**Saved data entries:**
-- ==== Sys2Proof/Laws/State.lean ====
section
/-! SUPPORT. Every named update of the state, field by field: what it writes, and that it leaves every other field as it was. -/

namespace Sys2Proof.Machine

variable (s : State)

/-! ### emit -/

@[simp] theorem State.emit_pending (o : Out) : (s.emit o).pending = s.pending := rfl
@[simp] theorem State.emit_regs (o : Out) : (s.emit o).regs = s.regs := rfl
@[simp] theorem State.emit_shadow (o : Out) : (s.emit o).shadow = s.shadow := rfl
@[simp] theorem State.emit_commits (o : Out) : (s.emit o).commits = s.commits := rfl
@[simp] theorem State.emit_mem (o : Out) : (s.emit o).mem = s.mem := rfl
@[simp] theorem State.emit_spm (o : Out) : (s.emit o).spm = s.spm := rfl
@[simp] theorem State.emit_threads (o : Out) : (s.emit o).threads = s.threads := rfl
@[simp] theorem State.emit_cores (o : Out) : (s.emit o).cores = s.cores := rfl
@[simp] theorem State.emit_launches (o : Out) : (s.emit o).launches = s.launches := rfl
@[simp] theorem State.emit_sections (o : Out) : (s.emit o).sections = s.sections := rfl
@[simp] theorem State.emit_ships (o : Out) : (s.emit o).ships = s.ships := rfl
@[simp] theorem State.emit_dir (o : Out) : (s.emit o).dir = s.dir := rfl
@[simp] theorem State.emit_waitq (o : Out) : (s.emit o).waitq = s.waitq := rfl
@[simp] theorem State.emit_slots (o : Out) : (s.emit o).slots = s.slots := rfl
@[simp] theorem State.emit_net (o : Out) : (s.emit o).net = s.net := rfl
@[simp] theorem State.emit_toks (o : Out) : (s.emit o).toks = s.toks := rfl
@[simp] theorem State.emit_routers (o : Out) : (s.emit o).routers = s.routers := rfl
@[simp] theorem State.emit_tables (o : Out) : (s.emit o).tables = s.tables := rfl
@[simp] theorem State.emit_engSleep (o : Out) : (s.emit o).engSleep = s.engSleep := rfl
@[simp] theorem State.emit_engHeld (o : Out) : (s.emit o).engHeld = s.engHeld := rfl
@[simp] theorem State.emit_code (o : Out) : (s.emit o).code = s.code := rfl
@[simp] theorem State.emit_stale (o : Out) : (s.emit o).stale = s.stale := rfl
@[simp] theorem State.emit_accs (o : Out) : (s.emit o).accs = s.accs := rfl
@[simp] theorem State.emit_queues (o : Out) : (s.emit o).queues = s.queues := rfl
@[simp] theorem State.emit_groups (o : Out) : (s.emit o).groups = s.groups := rfl
@[simp] theorem State.emit_ctxs (o : Out) : (s.emit o).ctxs = s.ctxs := rfl
@[simp] theorem State.emit_gens (o : Out) : (s.emit o).gens = s.gens := rfl
@[simp] theorem State.emit_objs (o : Out) : (s.emit o).objs = s.objs := rfl
@[simp] theorem State.emit_fences (o : Out) : (s.emit o).fences = s.fences := rfl
@[simp] theorem State.emit_seqs (o : Out) : (s.emit o).seqs = s.seqs := rfl
@[simp] theorem State.emit_cad (o : Out) : (s.emit o).cad = s.cad := rfl
@[simp] theorem State.emit_batches (o : Out) : (s.emit o).batches = s.batches := rfl
@[simp] theorem State.emit_orders (o : Out) : (s.emit o).orders = s.orders := rfl
@[simp] theorem State.emit_freeing (o : Out) : (s.emit o).freeing = s.freeing := rfl
@[simp] theorem State.emit_parcels (o : Out) : (s.emit o).parcels = s.parcels := rfl
@[simp] theorem State.emit_eases (o : Out) : (s.emit o).eases = s.eases := rfl
@[simp] theorem State.emit_fnEvents (o : Out) : (s.emit o).fnEvents = s.fnEvents := rfl
@[simp] theorem State.emit_fns (o : Out) : (s.emit o).fns = s.fns := rfl
@[simp] theorem State.emit_sites (o : Out) : (s.emit o).sites = s.sites := rfl
@[simp] theorem State.emit_siteCfgs (o : Out) : (s.emit o).siteCfgs = s.siteCfgs := rfl
@[simp] theorem State.emit_poison (o : Out) : (s.emit o).poison = s.poison := rfl
@[simp] theorem State.emit_badBursts (o : Out) : (s.emit o).badBursts = s.badBursts := rfl
@[simp] theorem State.emit_errlog (o : Out) : (s.emit o).errlog = s.errlog := rfl
@[simp] theorem State.emit_starts (o : Out) : (s.emit o).starts = s.starts := rfl
@[simp] theorem State.emit_traceSeq (o : Out) : (s.emit o).traceSeq = s.traceSeq := rfl
@[simp] theorem State.emit_keys (o : Out) : (s.emit o).keys = s.keys := rfl
@[simp] theorem State.emit_fuses (o : Out) : (s.emit o).fuses = s.fuses := rfl
@[simp] theorem State.emit_attest (o : Out) : (s.emit o).attest = s.attest := rfl
@[simp] theorem State.emit_lastSig (o : Out) : (s.emit o).lastSig = s.lastSig := rfl
@[simp] theorem State.emit_spdm (o : Out) : (s.emit o).spdm = s.spdm := rfl
@[simp] theorem State.emit_leave (o : Out) : (s.emit o).leave = s.leave := rfl
@[simp] theorem State.emit_ide (o : Out) : (s.emit o).ide = s.ide := rfl
@[simp] theorem State.emit_doe (o : Out) : (s.emit o).doe = s.doe := rfl
@[simp] theorem State.emit_atc (o : Out) : (s.emit o).atc = s.atc := rfl
@[simp] theorem State.emit_hostOut (o : Out) : (s.emit o).hostOut = s.hostOut := rfl
@[simp] theorem State.emit_hostWait (o : Out) : (s.emit o).hostWait = s.hostWait := rfl
@[simp] theorem State.emit_invals (o : Out) : (s.emit o).invals = s.invals := rfl
@[simp] theorem State.emit_recNow (o : Out) : (s.emit o).recNow = s.recNow := rfl
@[simp] theorem State.emit_recA (o : Out) : (s.emit o).recA = s.recA := rfl
@[simp] theorem State.emit_recB (o : Out) : (s.emit o).recB = s.recB := rfl
@[simp] theorem State.emit_recDue (o : Out) : (s.emit o).recDue = s.recDue := rfl
@[simp] theorem State.emit_units (o : Out) : (s.emit o).units = s.units := rfl
@[simp] theorem State.emit_flash (o : Out) : (s.emit o).flash = s.flash := rfl
@[simp] theorem State.emit_meas (o : Out) : (s.emit o).meas = s.meas := rfl
@[simp] theorem State.emit_certs (o : Out) : (s.emit o).certs = s.certs := rfl
@[simp] theorem State.emit_boot (o : Out) : (s.emit o).boot = s.boot := rfl
@[simp] theorem State.emit_vin48 (o : Out) : (s.emit o).vin48 = s.vin48 := rfl
@[simp] theorem State.emit_degraded (o : Out) : (s.emit o).degraded = s.degraded := rfl
@[simp] theorem State.emit_power (o : Out) : (s.emit o).power = s.power := rfl
@[simp] theorem State.emit_fwu (o : Out) : (s.emit o).fwu = s.fwu := rfl
@[simp] theorem State.emit_niDrops (o : Out) : (s.emit o).niDrops = s.niDrops := rfl
@[simp] theorem State.emit_hostHeld (o : Out) : (s.emit o).hostHeld = s.hostHeld := rfl
@[simp] theorem State.emit_retrain (o : Out) : (s.emit o).retrain = s.retrain := rfl
@[simp] theorem State.emit_pcieHeld (o : Out) : (s.emit o).pcieHeld = s.pcieHeld := rfl
@[simp] theorem State.emit_out (o : Out) : (s.emit o).out = o :: s.out := rfl
@[simp] theorem State.emit_free (o : Out) : (s.emit o).free = s.free := rfl
@[simp] theorem State.emit_tick (o : Out) : (s.emit o).tick = s.tick := rfl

**GOAL OF THE EXERCISE:** The data above should be reproduced in full and exactly.

**COMPLETED TASK:**
-- ==== Sys2Proof/Laws/State.lean ====
section
/-! SUPPORT. Every named update of the state, field by field: what it writes, and that it leaves every other field as it was. -/

namespace Sys2Proof.Machine

variable (s : State)

/-! ### emit -/

@[simp] theorem State.emit_pending (o : Out) : (s.emit o).pending = s.pending := rfl
@[simp] theorem State.emit_regs (o : Out) : (s.emit o).regs = s.regs := rfl
@[simp] theorem State.emit_shadow (o : Out) : (s.emit o).shadow = s.shadow := rfl
@[simp] theorem State.emit_commits (o : Out) : (s.emit o).commits = s.commits := rfl
@[simp] theorem State.emit_mem (o : Out) : (s.emit o).mem = s.mem := rfl
@[simp] theorem State.emit_spm (o : Out) : (s.emit o).spm = s.spm := rfl
@[simp] theorem State.emit_threads (o : Out) : (s.emit o).threads = s.threads := rfl
@[simp] theorem State.emit_cores (o : Out) : (s.emit o).cores = s.cores := rfl
@[simp] theorem State.emit_launches (o : Out) : (s.emit o).launches = s.launches := rfl
@[simp] theorem State.emit_sections (o : Out) : (s.emit o).sections = s.sections := rfl
@[simp] theorem State.emit_ships (o : Out) : (s.emit o).ships = s.ships := rfl
@[simp] theorem State.emit_dir (o : Out) : (s.emit o).dir = s.dir := rfl
@[simp] theorem State.emit_waitq (o : Out) : (s.emit o).waitq = s.waitq := rfl
@[simp] theorem State.emit_slots (o : Out) : (s.emit o).slots = s.slots := rfl
@[simp] theorem State.emit_net (o : Out) : (s.emit o).net = s.net := rfl
@[simp] theorem State.emit_toks (o : Out) : (s.emit o).toks = s.toks := rfl
@[simp] theorem State.emit_routers (o : Out) : (s.emit o).routers = s.routers := rfl
@[simp] theorem State.emit_tables (o : Out) : (s.emit o).tables = s.tables := rfl
@[simp] theorem State.emit_engSleep (o : Out) : (s.emit o).engSleep = s.engSleep := rfl
@[simp] theorem State.emit_engHeld (o : Out) : (s.emit o).engHeld = s.engHeld := rfl
@[simp] theorem State.emit_code (o : Out) : (s.emit o).code = s.code := rfl
@[simp] theorem State.emit_stale (o : Out) : (s.emit o).stale = s.stale := rfl
@[simp] theorem State.emit_accs (o : Out) : (s.emit o).accs = s.accs := rfl
@[simp] theorem State.emit_queues (o : Out) : (s.emit o).queues = s.queues := rfl
@[simp] theorem State.emit_groups (o : Out) : (s.emit o).groups = s.groups := rfl
@[simp] theorem State.emit_ctxs (o : Out) : (s.emit o).ctxs = s.ctxs := rfl
@[simp] theorem State.emit_gens (o : Out) : (s.emit o).gens = s.gens := rfl
@[simp] theorem State.emit_objs (o : Out) : (s.emit o).objs = s.objs := rfl
@[simp] theorem State.emit_fences (o : Out) : (s.emit o).fences = s.fences := rfl
@[simp] theorem State.emit_seqs (o : Out) : (s.emit o).seqs = s.seqs := rfl
@[simp] theorem State.emit_cad (o : Out) : (s.emit o).cad = s.cad := rfl
@[simp] theorem State.emit_batches (o : Out) : (s.emit o).batches = s.batches := rfl
@[simp] theorem State.emit_orders (o : Out) : (s.emit o).orders = s.orders := rfl
@[simp] theorem State.emit_freeing (o : Out) : (s.emit o).freeing = s.freeing := rfl
@[simp] theorem State.emit_parcels (o : Out) : (s.emit o).parcels = s.parcels := rfl
@[simp] theorem State.emit_eases (o : Out) : (s.emit o).eases = s.eases := rfl
@[simp] theorem State.emit_fnEvents (o : Out) : (s.emit o).fnEvents = s.fnEvents := rfl
@[simp] theorem State.emit_fns (o : Out) : (s.emit o).fns = s.fns := rfl
@[simp] theorem State.emit_sites (o : Out) : (s.emit o).sites = s.sites := rfl
@[simp] theorem State.emit_siteCfgs (o : Out) : (s.emit o).siteCfgs = s.siteCfgs := rfl
@[simp] theorem State.emit_poison (o : Out) : (s.emit o).poison = s.poison := rfl
@[simp] theorem State.emit_badBursts (o : Out) : (s.emit o).badBursts = s.badBursts := rfl
@[simp] theorem State.emit_errlog (o : Out) : (s.emit o).errlog = s.errlog := rfl
@[simp] theorem State.emit_starts (o : Out) : (s.emit o).starts = s.starts := rfl
@[simp] theorem State.emit_traceSeq (o : Out) : (s.emit o).traceSeq = s.traceSeq := rfl
@[simp] theorem State.emit_keys (o : Out) : (s.emit o).keys = s.keys := rfl
@[simp] theorem State.emit_fuses (o : Out) : (s.emit o).fuses = s.fuses := rfl
@[simp] theorem State.emit_attest (o : Out) : (s.emit o).attest = s.attest := rfl
@[simp] theorem State.emit_lastSig (o : Out) : (s.emit o).lastSig = s.lastSig := rfl
@[simp] theorem State.emit_spdm (o : Out) : (s.emit o).spdm = s.spdm := rfl
@[simp] theorem State.emit_leave (o : Out) : (s.emit o).leave = s.leave := rfl
@[simp] theorem State.emit_ide (o : Out) : (s.emit o).ide = s.ide := rfl
@[simp] theorem State.emit_doe (o : Out) : (s.emit o).doe = s.doe := rfl
@[simp] theorem State.emit_atc (o : Out) : (s.emit o).atc = s.atc := rfl
@[simp] theorem State.emit_hostOut (o : Out) : (s.emit o).hostOut = s.hostOut := rfl
@[simp] theorem State.emit_hostWait (o : Out) : (s.emit o).hostWait = s.hostWait := rfl
@[simp] theorem State.emit_invals (o : Out) : (s.emit o).invals = s.invals := rfl
@[simp] theorem State.emit_recNow (o : Out) : (s.emit o).recNow = s.recNow := rfl
@[simp] theorem State.emit_recA (o : Out) : (s.emit o).recA = s.recA := rfl
@[simp] theorem State.emit_recB (o : Out) : (s.emit o).recB = s.recB := rfl
@[simp] theorem State.emit_recDue (o : Out) : (s.emit o).recDue = s.recDue := rfl
@[simp] theorem State.emit_units (o : Out) : (s.emit o).units = s.units := rfl
@[simp] theorem State.emit_flash (o : Out) : (s.emit o).flash = s.flash := rfl
@[simp] theorem State.emit_meas (o : Out) : (s.emit o).meas = s.meas := rfl
@[simp] theorem State.emit_certs (o : Out) : (s.emit o).certs = s.certs := rfl
@[simp] theorem State.emit_boot (o : Out) : (s.emit o).boot = s.boot := rfl
@[simp] theorem State.emit_vin48 (o : Out) : (s.emit o).vin48 = s.vin48 := rfl
@[simp] theorem State.emit_degraded (o : Out) : (s.emit o).degraded = s.degraded := rfl
@[simp] theorem State.emit_power (o : Out) : (s.emit o).power = s.power := rfl
@[simp] theorem State.emit_fwu (o : Out) : (s.emit o).fwu = s.fwu := rfl
@[simp] theorem State.emit_niDrops (o : Out) : (s.emit o).niDrops = s.niDrops := rfl
@[simp] theorem State.emit_hostHeld (o : Out) : (s.emit o).hostHeld = s.hostHeld := rfl
@[simp] theorem State.emit_retrain (o : Out) : (s.emit o).retrain = s.retrain := rfl
@[simp] theorem State.emit_pcieHeld (o : Out) : (s.emit o).pcieHeld = s.pcieHeld := rfl
@[simp] theorem State.emit_out (o : Out) : (s.emit o).out = o :: s.out := rfl
@[simp] theorem State.emit_free (o : Out) : (s.emit o).free = s.free := rfl
@[simp] theorem State.emit_tick (o : Out) : (s.emit o).tick = s.tick := rfl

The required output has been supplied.